A GKE node pool is running at over 90% of its max_node_count. Not urgent, but worth investigating whether the pool needs its cap raised or workloads redistributed before we hit the hard threshold.

  • SLI: gitlab_component_saturation:ratio{component="kube_pool_max_nodes"} — same SLI as GKENodeCountCritical.

  • Soft SLO: 90% (this playbook). Hard SLO: 95% (GKENodeCountCritical).

  • Longer-term trend:

    count(stackdriver_gce_instance_compute_googleapis_com_instance_uptime{instance_name=~"gke-gprd.*"})
  • Node pool caps live in config-mgmt — see the gke_nodepool_max_nodes variable in each environment’s variables.tf (for example environments/gprd/variables.tf) and its use in gke-regional.tf / gke-zonal.tf.

  • Non-paging. Only the hard threshold generates an Alertmanager alert; the soft threshold is a dashboard signal.
  • Silences do not apply — nothing fires from the soft threshold.
  • Investigatory only. Escalate to the actioning of GKENodeCountCritical if the ratio trends toward the hard threshold.

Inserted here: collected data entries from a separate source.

/-- Completion of VIOP, VSOP, VFOP, VFMA, VFDS, VFAPX, VCMP, VMOV, VRED and AEXP2 (R174 to R176, R181, R187): the lane function where
the predicate bit is 1, its flags ORed into TC_FLAGS.
Completion of VCVT, VREQ and VMXQ (R75 to R79, R177 to R180): packing of N registers from lane 0 of the first up, unpacking of 64
elements, requantisation, blocks of 32 with a scale byte. The scale bytes 4 to 7 that VMXQ FN 1 reads for IMM 2 and 3 are free
values (log entry 13).
Clauses that the rules leave open follow the model's choice: log entries 40, 43 and 102. -/
def Obligations.VectorInstructionsComplete : Prop :=
  (∀ (c : CoreId) (w : BitVec 56) (s : State),
    (∀ (f : Nat → Word × AFlags) (i : Instr) (t : State),
      t = (s.putCore c ((s.core c).setV (vVD w) (predLanes ((s.core c).getP (vPG w)) ((s.core c).getV (vVD w)) f).1)).orFlags c
        (predLanes ((s.core c).getP (vPG w)) ((s.core c).getV (vVD w)) f).2 →
      ((i = .viop c w ∧ s.starts c 0xA0 w = true ∧ vUnused w true true true false true true false true false false false false = true ∧ vFN w < 16 ∧
          (∀ k, viopFn (vFN w) (vRM w) (lane ((s.core c).getV (vVA w)) k) (lane ((s.core c).getV (vVB w)) k) = some (f k))) ∨
       (i = .vsop c w ∧ s.starts c 0xA1 w = true ∧ vUnused w true true false true true true false true false false false false = true ∧ vFN w < 16 ∧
          (∀ k, viopFn (vFN w) (vRM w) (lane ((s.core c).getV (vVA w)) k) ((s.core c).getS (vVC w)) = some (f k))) ∨
       (i = .vfop c w ∧ s.starts c 0xA2 w = true ∧ vUnused w true true true false true true false true false false false false = true ∧ vFN w ≤ 6 ∧
          (∀ k, f k = vfopFn (vFN w) (vRM w) (lane ((s.core c).getV (vVA w)) k) (lane ((s.core c).getV (vVB w)) k))) ∨
       (i = .vfma c w ∧ s.starts c 0xA3 w = true ∧ vUnused w true true true true true true false true false false false false = true ∧ vFN w ≤ 3 ∧
          (∀ k, f k = ffma (vRM w) (decide (2 ≤ vFN w)) (vFN w % 2 == 1) (lane ((s.core c).getV (vVA w)) k)
            (lane ((s.core c).getV (vVB w)) k) (lane ((s.core c).getV (vVC w)) k))) ∨
       (i = .vfds c w ∧ s.starts c 0xA4 w = true ∧ vUnused w true true true false true true false true false false false false = true ∧ vFN w ≤ 1 ∧
          (∀ k, f k = if vFN w = 0 then fdiv (vRM w) (lane ((s.core c).getV (vVA w)) k) (lane ((s.core c).getV (vVB w)) k)
            else fsqrt (vRM w) (lane ((s.core c).getV (vVA w)) k))) ∨
       (i = .vfapx c w ∧ s.starts c 0xA5 w = true ∧ vUnused w true true false false true false false true false false false false = true ∧ vFN w ≤ 1 ∧
          (∀ k, f k = (if vFN w = 0 then frcp else frsqrt) (lane ((s.core c).getV (vVA w)) k))) ∨
       (i = .vmov c w ∧ s.starts c 0xA7 w = true ∧ vUnused w true true true true true false false true false false false false = true ∧ vFN w ≤ 1 ∧
          (∀ k, f k = (if vFN w = 0 then lane ((s.core c).getV (vVA w)) k else (s.core c).getS (vVC w), 0))) ∨
       (i = .aexp2 c w ∧ s.starts c 0xC4 w = true ∧ vUnused w true true false false true false false false false false false false = true ∧
          (∀ k, f k = fexp2 (lane ((s.core c).getV (vVA w)) k)))) →
      exec i s = .next (s.completed c t)) ∧
    (vUnused w true true true true true false false true false false false false = true → s.starts c 0xA7 w = true →
      (vFN w = 2 → exec (.vmov c w) s = .next (s.completed c ((s.putCore c ((s.core c).setV (vVD w) (ofLanes (fun i =>
        if ((s.core c).getP (vPG w)).getLsbD i then lane ((s.core c).getV (vVA w)) i else lane ((s.core c).getV (vVB w)) i)))).orFlags c 0))) ∧
      (vFN w = 3 → exec (.vmov c w) s = .next (s.retire c
        ((s.core c).setS (vVD w) (lane ((s.core c).getV (vVA w)) (((s.core c).getS (vVC w)).toNat % 64))))) ∧
      (vFN w = 4 → exec (.vmov c w) s = .next (s.completed c ((s.putCore c ((s.core c).setV (vVD w)
        (ofLanes (fun i => BitVec.ofNat 32 i)))).orFlags c 0)))) ∧
    (vUnused w true true true false true false false true false false false false = true → zf w 55 54 = true →
      bitsOf w 29 28 ≤ 1 → bitsOf w 27 24 ≤ 5 →
      (s.starts c 0xA6 w = true → exec (.vcmp c w) s = .next (s.retire c ((s.core c).setP (vVD w) (predOf (fun i => ((s.core c).getP (vPG w)).getLsbD i &&
        vcmpFn (bitsOf w 29 28 == 1) (bitsOf w 27 24) (lane ((s.core c).getV (vVA w)) i) (lane ((s.core c).getV (vVB w)) i))))))) ∧
    (∀ f e r, vUnused w true true false false true true false true false false false false = true →
      redFn (vFN w) (vRM w) = some (f, e) →
      r = treeRed f 6 ((List.range 64).map (fun i =>
        if ((s.core c).getP (vPG w)).getLsbD i then lane ((s.core c).getV (vVA w)) i else e)) →
      (s.starts c 0xAB w = true → exec (.vred c w) s = .next (s.completed c
        ((s.putCore c ((s.core c).setV (vVD w) (ofLanes (fun _ => r.1)))).orFlags c r.2))))) ∧
  (∀ (c : CoreId) (w : BitVec 56) (s : State) (n b : Nat), n = vNM w + 1 →
    (vUnused w true true false false true true true false true true true true = true → vSF w = 10 → vDF w = 11 → n = 1 →
      (s.starts c 0xA8 w = true → exec (.vcvt c w) s = .next (s.completed c
        ((s.putCore c ((s.core c).setV (vVD w) (predLanes ((s.core c).getP (vPG w)) ((s.core c).getV (vVD w)) (fun i =>
          (BitVec.ofNat 32 (floatToInt 32 (vRM w) (fval (lane ((s.core c).getV (vVA w)) i))).1,
            (floatToInt 32 (vRM w) (fval (lane ((s.core c).getV (vVA w)) i))).2))).1)).orFlags c
          (predLanes ((s.core c).getP (vPG w)) ((s.core c).getV (vVD w)) (fun i =>
          (BitVec.ofNat 32 (floatToInt 32 (vRM w) (fval (lane ((s.core c).getV (vVA w)) i))).1,
            (floatToInt 32 (vRM w) (fval (lane ((s.core c).getV (vVA w)) i))).2))).2)))) ∧
    (vUnused w true true false false true true true false true true true true = true → vSF w = 11 → vDF w = 10 → n = 1 →
      s.starts c 0xA8 w = true →
      exec (.vcvt c w) s = .next (s.completed c
        ((s.putCore c ((s.core c).setV (vVD w) (predLanes ((s.core c).getP (vPG w)) ((s.core c).getV (vVD w)) (fun i =>
          fpack (vRM w) (.fin (decide ((lane ((s.core c).getV (vVA w)) i).toInt < 0)) (lane ((s.core c).getV (vVA w)) i).toInt.natAbs 0))).1)).orFlags c
          (predLanes ((s.core c).getP (vPG w)) ((s.core c).getV (vVD w)) (fun i =>
          fpack (vRM w) (.fin (decide ((lane ((s.core c).getV (vVA w)) i).toInt < 0)) (lane ((s.core c).getV (vVA w)) i).toInt.natAbs 0))).2))) ∧
    (∀ r, vUnused w true true false false true true true false true true true true = true →
      (vSF w = 10 ∧ vDF w ≠ 11 ∨ vSF w = 11 ∧ vDF w < 2) → vecBits (vDF w) = some b →
      8 * b * n ≤ 256 → vVA w + n ≤ 32 → vPG w = 0 →
      r = packRegs b n (fun k i => narrowElem (vSF w == 11) (vDF w) (vRM w) (vSAT w) (lane ((s.core c).getV (vVA w + k)) i)) →
      s.starts c 0xA8 w = true →
      exec (.vcvt c w) s = .next (s.completed c ((s.putCore c ((s.core c).setV (vVD w) r.1)).orFlags c r.2))) ∧
    (vUnused w true true false false true true true false true true true true = true → vecBits (vSF w) = some b →
      vDF w = (if (vecFmt (vSF w)).isSome then 10 else 11) → n = 1 → vPG w = 0 → vIMM w % 8 * (8 * b) + 8 * b ≤ 256 →
      s.starts c 0xA8 w = true →
      exec (.vcvt c w) s = .next (s.completed c ((s.putCore c ((s.core c).setV (vVD w) (ofLanes (fun i =>
        widenElem (vSF w) (elemAt (((s.core c).getV (vVA w)).toNat >>> (8 * (vIMM w % 8 * (8 * b)))) b i))))).orFlags c 0))) ∧
    (∀ r, vUnused w true true true true false true true false false true true false = true → vDF w ≤ 1 →
      b = (if vDF w = 1 then 4 else 8) → 8 * b * n ≤ 256 → vVA w + n ≤ 32 →
      r = packRegs b n (fun k i => requant b (vRM w) (vSAT w) (lane ((s.core c).getV (vVA w + k)) i) (lane ((s.core c).getV (vVB w)) i)
        (bitsOf (lane ((s.core c).getV (vVC w)) i) 21 16) (sval 16 (bitsOf (lane ((s.core c).getV (vVC w)) i) 15 0))) →
      (s.starts c 0xA9 w = true → exec (.vreq c w) s = .next (s.completed c ((s.putCore c ((s.core c).setV (vVD w) r.1)).orFlags c r.2)))) ∧
    (∀ blocks : List (Nat × List (Nat × AFlags)),
      vUnused w true true false true false true true true false true true false = true → vFN w = 0 → isMX (vDF w) = true → n ≤ 2 →
      vVA w + n ≤ 32 →
      blocks = (List.range (2 * n)).map (fun j =>
        mxBlock (vDF w) (vRM w) ((List.range 32).map (fun i => lane ((s.core c).getV (vVA w + j / 2)) (32 * (j % 2) + i)))) →
      (s.starts c 0xAA w = true → exec (.vmxqQuantise c w) s = .next (s.completed c ((s.putCore c
        (((s.core c).setV (vVD w) (BitVec.ofNat 2048 (packElems (fmtBits (vDF w)) ((blocks.flatMap (·.2)).map (·.1))))).setS (vVC w)
          (BitVec.ofNat 32 (packElems 8 (blocks.map (·.1)))))).orFlags c ((blocks.flatMap (·.2)).foldl (fun a e => a ||| e.2) 0))))) ∧
    (∀ (r : List (Word × AFlags)) (sc : Nat),
      vUnused w true true false true false false false true true false false true = true → vFN w = 1 → isMX (vSF w) = true →
      (vIMM w % 4 < 2 → sc % 2 ^ 32 = ((s.core c).getS (vVC w)).toNat) →
      (2 ≤ vIMM w % 4 → sc = ((s.core c).getS (vVC w)).toNat +
        2 ^ 32 * (Config.mxScales ((s.core c).getV (vVA w)) ((s.core c).getS (vVC w)) (vIMM w % 4)).toNat) →
      r = (List.range 64).map (fun i => fpack 0 (scaled (elemVal (vSF w)
        (elemAt (((s.core c).getV (vVA w)).toNat >>> (64 * (vIMM w % 4) * fmtBits (vSF w))) (fmtBits (vSF w)) i))
        (scaleExp (elemAt sc 8 (2 * (vIMM w % 4) + i / 32))))) →
      s.starts c 0xAA w = true →
      exec (.vmxqDequantise c w) s = .next (s.completed c ((s.putCore c ((s.core c).setV (vVD w)
        (ofLanes (fun i => ((r[i]?).map (·.1)).getD 0)))).orFlags c (r.foldl (fun a e => a ||| e.2 &&& ~~~fUF) 0)))))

Break down saturation by pool from the Kube pool max nodes saturation dashboard to spot which pools sit consistently above the soft threshold.

Terminal window
gcloud --project <PROJECT> container node-pools list \
--cluster <CLUSTER> --location <LOCATION>
  1. Investigate which workloads are running on the pool and whether their footprint has grown organically:

    Terminal window
    kubectl get nodes -l cloud.google.com/gke-nodepool=<pool>
    kubectl top nodes -l cloud.google.com/gke-nodepool=<pool>
  2. Options:

    • Raise gke_nodepool_max_nodes for the pool in config-mgmt (small MR, low risk).
    • Rebalance workloads onto a different pool with headroom.
    • Right-size the workload’s resource requests if they are inflated.
  3. If subnet IPs are the binding constraint rather than the pool cap, follow k8s-operations.md — Add a secondary pod IP range.

  • Raise the pool cap proactively.
  • Rebalance / right-size workloads.

Same as GKENodeCountCritical.

#g_fleet_management.